(Saved entries)
theorem hookEmit (id : HookId) (k o n : Nat) (b : Bool) : IgnoresResult (Machine.hookEmit id k o n b) :=
  of_ite (c := fun s => s.emitFloor id ≤ o ∧ o + n ≤ s.pos) (fun _ _ => Iff.rfl) (fun _ _ => rfl) (of_refuse _)

theorem hookWriteNLayer (id : HookId) (v : Nat) : IgnoresResult (Machine.hookWriteNLayer id v) := by
  unfold Machine.hookWriteNLayer
  split
  · exact fun _ _ => rfl
  · exact of_refuse _

theorem hookWriteCidType (id : HookId) (v : Nat) : IgnoresResult (Machine.hookWriteCidType id v) := by
  unfold Machine.hookWriteCidType
  split
  · exact fun _ _ => rfl
  · exact of_refuse _

theorem readTwo (a b : Nat) : IgnoresResult (Machine.readTwo a b) :=
  (readBits a).bind fun _ => (readBits b).bind fun _ => of_pure _

theorem closeIe : IgnoresResult Machine.closeIe :=
  look (fun _ _ => rfl) fun _ => (ignoresResult_pairedIn.closeRest' _).bind fun _ => popLimit

/-- A hook's program, whatever it calls. -/
theorem runProg {call : HookCall → D Unit} (hc : ∀ c, IgnoresResult (call c)) (id : HookId) (d : Dir) (sb : Bool)
    (p : HookProg) : ∀ env, IgnoresResult (Machine.runProg call id d sb p env) := by
  have h := ignoresResult_pairedIn
  induction p with
  | nop => exact fun env => of_pure env
  | assign x e => exact fun env => (evalD _ _ _).bind fun _ => of_pure _
  | assignAt x e => exact fun env => (evalD _ _ _).bind fun _ => (evalD _ _ _).bind fun _ => of_pure _
  | read x w field =>
    exact fun env => (evalD _ _ _).bind fun _ => (evalField _ _ _).bind fun _ => h.getPos'.bind fun _ =>
      (readBits _).bind fun _ => (emitHook _ _ _ _ _).bind fun _ => of_pure _
  | read48 x field =>
    exact fun env => (evalField _ _ _).bind fun _ => h.getPos'.bind fun _ => (readTwo _ _).bind fun _ =>
      (emitHook _ _ _ _ _).bind fun _ => of_pure _
  | read64 x field =>
    exact fun env => (evalField _ _ _).bind fun _ => h.getPos'.bind fun _ => (readTwo _ _).bind fun _ =>
      (emitHook _ _ _ _ _).bind fun _ => of_pure _
  | rcid x y emit =>
    intro env
    refine bind ?_ fun _ => of_pure _
    unfold rcidAs
    split
    · exact h.rcidField'
    · exact h.rcidOp'
  | skip w field =>
    exact fun env => (evalD _ _ _).bind fun _ => (evalField _ _ _).bind fun _ => h.getPos'.bind fun _ =>
      (moveBits _).bind fun _ => (emitHook _ _ _ _ _).bind fun _ => of_pure _
  | padn => exact fun env => (h.getPos'.bind fun p => moveBits (padAmount 4 p)).bind fun _ => of_pure env
  | padb => exact fun env => h.padByte'.bind fun _ => of_pure env
  | emit k o n b =>
    exact fun env => (evalD _ _ _).bind fun _ => (evalD _ _ _).bind fun _ => (evalD _ _ _).bind fun _ =>
      (hookEmit _ _ _ _ _).bind fun _ => of_pure env
  | warn k o info =>
    exact fun env => (evalD _ _ _).bind fun _ => (evalD _ _ _).bind fun _ => (h.warnRec' _ _ _).bind fun _ =>
      of_pure env
  | verify16 => exact fun env => h.verify16Op'.bind fun _ => of_pure _
  | control k => exact fun env => (hc _).bind fun _ => of_pure env
  | nestedIe kind ul sub lenBits ieStart =>
    exact fun env => (evalD _ _ _).bind fun _ => (evalD _ _ _).bind fun _ => (evalD _ _ _).bind fun _ =>
      (evalD _ _ _).bind fun _ => (hc _).bind fun _ => of_pure env
  | region lenBits a ih =>
    exact fun env => (evalD _ _ _).bind fun n => (pushLimit n).bind fun _ => (ih env).bind fun _ =>
      closeIe.bind fun _ => of_pure _
  | container ul => exact fun env => (evalD _ _ _).bind fun _ => (hc _).bind fun _ => of_pure env
  | seq a b iha ihb => exact fun env => (iha env).bind ihb
  | ite c a b iha ihb =>
    intro env
    refine (evalD _ _ _).bind fun n => ?_
    split
    · exact iha env
    · exact ihb env
  | loop n a ih => exact fun env => (evalD _ _ _).bind fun k => h.loopD' ih k env
  | whileDrem a ih => exact fun env => h.whileDrem' ih env
  | writeNLayer e => exact fun env => (evalD _ _ _).bind fun v => (hookWriteNLayer id v).bind fun _ => of_pure env
  | writeCidType e => exact fun env => (evalD _ _ _).bind fun v => (hookWriteCidType id v).bind fun _ => of_pure env

theorem invokes {call : HookCall → D Unit} (hc : ∀ c, IgnoresResult (call c)) :
    Invokes (fun _ x => IgnoresResult x) call := by
  intro id d sb dflt env hd
  refine look (fun _ _ => rfl) fun s => ?_
  cases s.cfg.hooks.lookup id with
  | none => exact hd.bind fun _ => of_pure none
  | some h => exact (runProg hc id d sb h.prog env).bind fun e => evalRets d e h

theorem callHook (n : Nat) : ∀ c, IgnoresResult (Machine.callHook n c) := by
  have h := ignoresResult_pairedIn
  induction n with
  | zero => exact fun _ => of_refuse _
  | succ n ih =>
    intro c
    cases c with
    | control k d sb => exact (invokes ih _ _ _ _ (of_pure ())).bind fun _ => of_pure ()
    | container d => exact h.container' (invokes ih) d
    | nested kind d sub lenBits ieStart =>
      refine h.bracket' lenBits ?_
      cases kind with
      | given k => exact h.ieArm' (invokes ih) d sub lenBits ieStart k
      | mapped lvl => exact h.mappedArm' (invokes ih) lvl d sub lenBits ieStart

theorem topCall (c : HookCall) : IgnoresResult (Machine.topCall c) := look (fun _ _ => rfl) fun _ => callHook _ c

theorem pairedSegments : PairedSegments (fun _ x => IgnoresResult x) (fun _ x => IgnoresResult x) where
  outer := ignoresResult_paired
  inner := ignoresResult_pairedIn
  region := fun n _ hx => hx.inRegion n
  outerHooks := invokes topCall
  innerHooks := invokes topCall
  msgStart := fun _ _ => rfl

end IgnoresResult

/-! ### The entry -/

/-- An operation on a state with another last answer: its end writes the answer anew. -/
theorem callOp_setResult {x : D Unit} (h : IgnoresResult x) (s : State) (r : Response) :
    callOp x (s.setResult r) = callOp x s := by
  rw [callOp, callOp, h s r]
  cases x s with
  | ok a t => rfl
  | error e t => cases e <;> rfl

/-- A message as one equation: the refusals of its inputs in their order, then its segment from the entered state. -/
theorem msgCommand_eq (k : MsgKind) (s : State) :
    msgCommand k s =
      if 9 < s.inp.cqichIdWidth.toNat then .refused .badConfig
      else if s.tooLong = true ∨ 8 * s.inp.len < s.inp.start then .refused .badInit
      else if (kindArgs s.cfg k).2 = .compact ∧ s.cfg.compactMap = none then .refused .noCompactMap
      else callOp (segment k) (s.entered k) := by
  split_ifs with hl hinit hcompact
  · have hrun : checkCqich s = .error (.refused .badConfig) s := if_pos hl
    exact callOp_of_refused (bind_of_error hrun)
  · refine callOp_of_refused (t := s) ?_
    rw [bind_of_ok (checkCqich_run (Nat.le_of_not_lt hl))]
    exact bind_of_error (initCursor_bad hinit)
  · obtain ⟨hf, hm⟩ := hcompact
    have hshort : s.tooLong = false := by simpa using fun h => hinit (.inl h)
    have hcheck : checkCompact .compact (s.initCall s.inp.start) =
        .error (.refused .noCompactMap) (s.initCall s.inp.start) := by
      unfold checkCompact
      rw [show (s.initCall s.inp.start).cfg.compactMap = none from hm]
    refine callOp_of_refused (t := s.initCall s.inp.start) ?_
    rw [bind_of_ok (checkCqich_run (Nat.le_of_not_lt hl)),
      bind_of_ok (initCursor_ok hshort (Nat.le_of_not_lt fun h => hinit (.inr h))), hf]
    exact bind_of_error hcheck
  · have hshort : s.tooLong = false := by simpa using fun h => hinit (.inl h)
    exact msgCommand_legal (Nat.le_of_not_lt hl) hshort (Nat.le_of_not_lt fun h => hinit (.inr h)) fun hf =>
      Option.isSome_iff_ne_none.mpr fun hm => hcompact ⟨hf, hm⟩

/-- Settles O47: the entered states differ in the last answer only. -/
theorem messagesForgetThePast : Obligations.MessagesForgetThePast := by
  intro i s t hi hmem hinp hcfg halt hdraws h16 h32 hport
  obtain ⟨k, hk⟩ := Option.isSome_iff_exists.mp hi
  have hentered : t.entered k = (s.entered k).setResult t.result := by
    simp [State.entered, State.initCall, State.enterMsg, State.setResult, hmem, hinp, hcfg, halt, hdraws, h16, h32,
      hport]
  have hlong : t.tooLong = s.tooLong := by rw [State.tooLong, State.tooLong, hcfg, hinp]
  rw [exec_of_msgKindOf hk, exec_of_msgKindOf hk, msgCommand_eq, msgCommand_eq, hentered,
    callOp_setResult (IgnoresResult.pairedSegments.segment' k), hlong, hinp, hcfg]

end Sys2Proof.Machine
end

section
/-! PROOFS. On a buffer cut short a message's records are the first of those on the whole one (45_message_decoders.md
R268 (b), 40_bit_cursor.md R132 (e)): the two runs go in step until the cut one ends Truncated,
and what the whole one does after that only adds. -/

namespace Sys2Proof.Machine

variable {α β : Type} {s s' t t' : State} {m : Memory} {n : Nat} {C : List Nat → Prop}

/-! ### The cut buffer -/

/-- The state with a buffer `m` of `n` bytes. -/
def State.cutTo (s : State) (m : Memory) (n : Nat) : State :=
  { s with mem := m, len := n, inp := { s.inp with len := n } }

/-- `m` holds the first `n` bytes of the buffer, and no hook is supplied. -/
structure State.Cuttable (s : State) (m : Memory) (n : Nat) : Prop where
  noHooks : s.cfg.hooks = []
  shorter : n ≤ s.len
  agrees : ∀ a < n, readByte m a = readByte s.mem a

/-- A field inside the bytes that two buffers share. -/
theorem memRead_congr {m m' : Memory} {n p w : Nat} (h : ∀ a < n, readByte m a = readByte m' a) (hp : p + w ≤ 8 * n) :
    memRead m p w = memRead m' p w := by
  induction w with
  | zero => rfl
  | succ w ih =>
    have hbyte : readByte m ((p + w) / 8) = readByte m' ((p + w) / 8) := h _ (by omega)
    rw [memRead, memRead, ih (by omega), bufBit, bufBit, hbyte]

/-- The bound of the cut buffer lies in it, and not past that of the whole one. -/
theorem cutTo_effBound_le (h : s.Cuttable m n) :
    (s.cutTo m n).effBound ≤ 8 * n ∧ (s.cutTo m n).effBound ≤ s.effBound := by
  have hle : 8 * n ≤ 8 * s.len := Nat.mul_le_mul_left 8 h.shorter
  refine ⟨effBound_le_total _, ?_⟩
  unfold State.effBound
  change (match s.limstk with | [] => 8 * n | t :: _ => min (8 * n) t) ≤ _
  cases s.limstk with
  | nil => exact hle
  | cons t l => exact min_le_min_right t hle

/-- With a region open, what is declared and where it ends are the same. -/
theorem cutTo_drem (h : s.limstk ≠ []) : (s.cutTo m n).drem = s.drem ∧ (s.cutTo m n).topLimit = s.topLimit := by
  obtain ⟨b, l, hl⟩ := List.exists_cons_of_ne_nil h
  have hc : (s.cutTo m n).limstk = b :: l := hl
  simp only [State.drem, State.topLimit, hl, hc]
  exact ⟨rfl, rfl⟩

theorem cutTo_spanBytes (h : s.Cuttable m n) (hp : s.pos / 8 ≤ s.msgStartByte ∨ s.pos / 8 ≤ n) :
    (s.cutTo m n).spanBytes = s.spanBytes := by
  refine List.map_congr_left fun a ha => h.agrees a ?_
  obtain ⟨(hfrom : s.msgStartByte ≤ a), (hto : a < s.msgStartByte + (s.pos / 8 - s.msgStartByte))⟩ :=
    List.mem_range'_1.mp ha
  omega

/-! ### How the cut run of a sub-step compares with the whole one -/

/-- The whole run of a sub-step and the cut one: in step, or the cut one Truncated with no more records and
warnings than the whole one, or one of them without a next state. -/
inductive CutEnds (m : Memory) (n : Nat) : EStateM.Result Stop State α → EStateM.Result Stop State α → Prop
  | same (a : α) (t : State) (h : t.Cuttable m n) : CutEnds m n (.ok a t) (.ok a (t.cutTo m n))
  | stopped (e : Stop) (t : State) : CutEnds m n (.error e t) (.error e (t.cutTo m n))
  | short (r : EStateM.Result Stop State α) (p : Nat) (t : State) (hout : t.out <+: (endState r).out)
    (hwarn : t.warn <+: (endState r).warn) : CutEnds m n r (.error (.raised .truncated p) t)
  | noWhole (e : Stop) (t : State) (r : EStateM.Result Stop State α) (h : ∀ k p, e ≠ .raised k p) :
    CutEnds m n (.error e t) r
  | noCut (r : EStateM.Result Stop State α) (e : Stop) (t : State) (h : ∀ k p, e ≠ .raised k p) :
    CutEnds m n r (.error e t)

theorem CutEnds.of_refused (r : Refusal) : CutEnds (α := α) m n (.error (.refused r) s) (.error (.refused r) t) :=
  .noWhole _ _ _ fun _ _ => by simp

/-- Sub-steps one after another: the second parts need only be compared where the first ended ok in both runs. -/
theorem CutEnds.bind {x : D α} {f g : α → D β} (hx : CutEnds m n (x s) (x s'))
    (hf : ∀ a t, x s = .ok a t → t.Cuttable m n → CutEnds m n (f a t) (g a (t.cutTo m n)))
    (hg : ∀ a, WithinStates Advances (f a)) : CutEnds m n ((x >>= f) s) ((x >>= g) s') := by
  rw [bind_run, bind_run]
  generalize hr : x s = r at hx
  generalize x s' = r' at hx
  cases hx with
  | same a t h => exact hf a t hr h
  | stopped e t => exact .stopped e t
  | noCut r e t h => exact .noCut _ _ _ h
  | noWhole e t r h => exact .noWhole _ _ _ h
  | short r p t hout hwarn =>
    cases r with
    | error e u => exact .short _ p t hout hwarn
    | ok a u =>
      have hmore := Within.ends (hg a) u
      exact .short _ p t (hout.trans hmore.out_prefix) (hwarn.trans hmore.warn_prefix)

▶ To do
Above are the records; from them, give again exactly the lines from the one containing "innerHooks := invokes topCall" through the one containing "Obligations.MessagesForgetThePast := by", both included.

▶ Reply
  innerHooks := invokes topCall
  msgStart := fun _ _ => rfl

end IgnoresResult

/-! ### The entry -/

/-- An operation on a state with another last answer: its end writes the answer anew. -/
theorem callOp_setResult {x : D Unit} (h : IgnoresResult x) (s : State) (r : Response) :
    callOp x (s.setResult r) = callOp x s := by
  rw [callOp, callOp, h s r]
  cases x s with
  | ok a t => rfl
  | error e t => cases e <;> rfl

/-- A message as one equation: the refusals of its inputs in their order, then its segment from the entered state. -/
theorem msgCommand_eq (k : MsgKind) (s : State) :
    msgCommand k s =
      if 9 < s.inp.cqichIdWidth.toNat then .refused .badConfig
      else if s.tooLong = true ∨ 8 * s.inp.len < s.inp.start then .refused .badInit
      else if (kindArgs s.cfg k).2 = .compact ∧ s.cfg.compactMap = none then .refused .noCompactMap
      else callOp (segment k) (s.entered k) := by
  split_ifs with hl hinit hcompact
  · have hrun : checkCqich s = .error (.refused .badConfig) s := if_pos hl
    exact callOp_of_refused (bind_of_error hrun)
  · refine callOp_of_refused (t := s) ?_
    rw [bind_of_ok (checkCqich_run (Nat.le_of_not_lt hl))]
    exact bind_of_error (initCursor_bad hinit)
  · obtain ⟨hf, hm⟩ := hcompact
    have hshort : s.tooLong = false := by simpa using fun h => hinit (.inl h)
    have hcheck : checkCompact .compact (s.initCall s.inp.start) =
        .error (.refused .noCompactMap) (s.initCall s.inp.start) := by
      unfold checkCompact
      rw [show (s.initCall s.inp.start).cfg.compactMap = none from hm]
    refine callOp_of_refused (t := s.initCall s.inp.start) ?_
    rw [bind_of_ok (checkCqich_run (Nat.le_of_not_lt hl)),
      bind_of_ok (initCursor_ok hshort (Nat.le_of_not_lt fun h => hinit (.inr h))), hf]
    exact bind_of_error hcheck
  · have hshort : s.tooLong = false := by simpa using fun h => hinit (.inl h)
    exact msgCommand_legal (Nat.le_of_not_lt hl) hshort (Nat.le_of_not_lt fun h => hinit (.inr h)) fun hf =>
      Option.isSome_iff_ne_none.mpr fun hm => hcompact ⟨hf, hm⟩

/-- Settles O47: the entered states differ in the last answer only. -/
theorem messagesForgetThePast : Obligations.MessagesForgetThePast := by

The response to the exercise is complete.